My blue pit Jacobi has grown some bald spots on his tail that he doesn't bite or scratch at. I'm just concerned because I have another pit and live with 4 other dogs as well and if it's mange, I don't want it to be passed around between dogs. My pits are about 6 to 7 months old, still babies. My other pit has no bald spots or anything. Jacobi did have small bald spots on his two front paws, but the hair has grown back. The tail, though, has gotten worse. It started out with a similar small bald spot that was on his paws, but, as the picture shows, the bald spots grew out. Both of my pits are neutered and I noticed this a couple of weeks ago, long after the surgery.


----------



## ames (Jun 6, 2010)

Any fleas or allergies? Im what about head and shoulders? Paws and tail indicate allergies where head an shoulders could be mange. (Not saying its not possible just saying what I have seen)

Sent from my iPhone using Petguide.com App


----------



## performanceknls (Apr 4, 2009)

Demodex Mange will normally start around the eyes, nose, and lips of a dog. Sarcoptic mange will be all over but the dog will itch like crazy. Allergies start on other places of the body like ears, chest, and paws. This does not look like any of those so that's good. If it is just on tail it could be the way your dog lays down. Does she sleep in a crate while your gone or at night? I have issues with a few of my dogs and it's just how they lay the hair thins out on the tail.
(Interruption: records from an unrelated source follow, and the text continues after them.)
/-- Cutover (R367): the destination installs the leaves, the home names it, the old owner frees its frames and installs signposts, which
relay the held requests. -/
def execMigrationCutover (k : Nat) (s : State) : Host.Outcome State Fault Refusal :=
  .next (match find? k s.migs with
    | none => s
    | some m =>
      if m.phase != 2 || decide (m.frozenAt + 800 < s.tick) then s
      else
        let home := s.homeOf (dieOfCtx m.tag.g) (m.pages.headD 0 * 65536)
        let leaves := m.pages.map (fun p => (p, s.leafBits m.src p))
        match s.installLeaves m.dst (leaves.map (fun q => (q.1, movedLeaf q.2 (find? q.1 m.frames)))) m.tables with
        | none => s
        | some (s1, left) =>
          let unused := leaves.filterMap (fun q => if bitN q.2 63 then none else find? q.1 m.frames)
          let freed := leaves.filterMap (fun q => if bitN q.2 63 then some (bitsN q.2 39 16 * 65536) else none)
          let s1 := m.pages.foldl (fun s1 p => match find? p (s.die m.src).pages with
            | none => s1
            | some pg =>
              let s1 := s1.modDie m.dst (fun k => { k with pages := put p { pg with lineage := s.lineageFrom m.src m.dst pg } k.pages, signs := del p k.signs })
              s1.modDie m.src (fun k => { k with pages := del p k.pages, signs := put p ⟨m.dst, s.tick, 0⟩ k.signs })) s1
          let s1 := s1.modRecs home m.pages (fun r => { r with owner := m.dst, migrating := false, lastCut := some s.tick })
          ((s1.giveBack m.dst unused left).giveBack m.src freed []).endMig k 0)

/-- The outcome reaches the command (R375, R376). -/
def execMigrationComplete (k : Nat) (s : State) : Host.Outcome State Fault Refusal :=
  .next (match find? k s.migs with
    | none => s
    | some m =>
      if m.phase != 3 then s
      else
        let old := s.dieId m.src * 65536
        let val := if m.code = 0 then old + m.copied % 65536 else if m.code = 6 then old else 0
        (({ s with migs := del k s.migs }).credit m.tag 8).reportL5 m.tag (haStatus m.code val))

end Sys2Proof.Machine
end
Also if your dog beats it's tail against walls, crates, or furniture they can lose hair. Either way it doesn't look like a serious problem. I would order some nustock
Nu-Stock - Topical Skin Treatment for Animals.
And apply it a few times a week to help with growing back the hair. I know this stuff says it's for mange too but it helps grow hair back. Nustock stinks so I would put it on when you crate your dog for the night or leave for work. Or you can do nothing and just let nature takes it's course. I didn't treat any of my dogs because it's not a big deal and doesn't need to be treated you can just try to grow the hair back.
Dry skin could also be a factor, you can give your dog a 1000mg fish oil pill once a day in the food to help with that.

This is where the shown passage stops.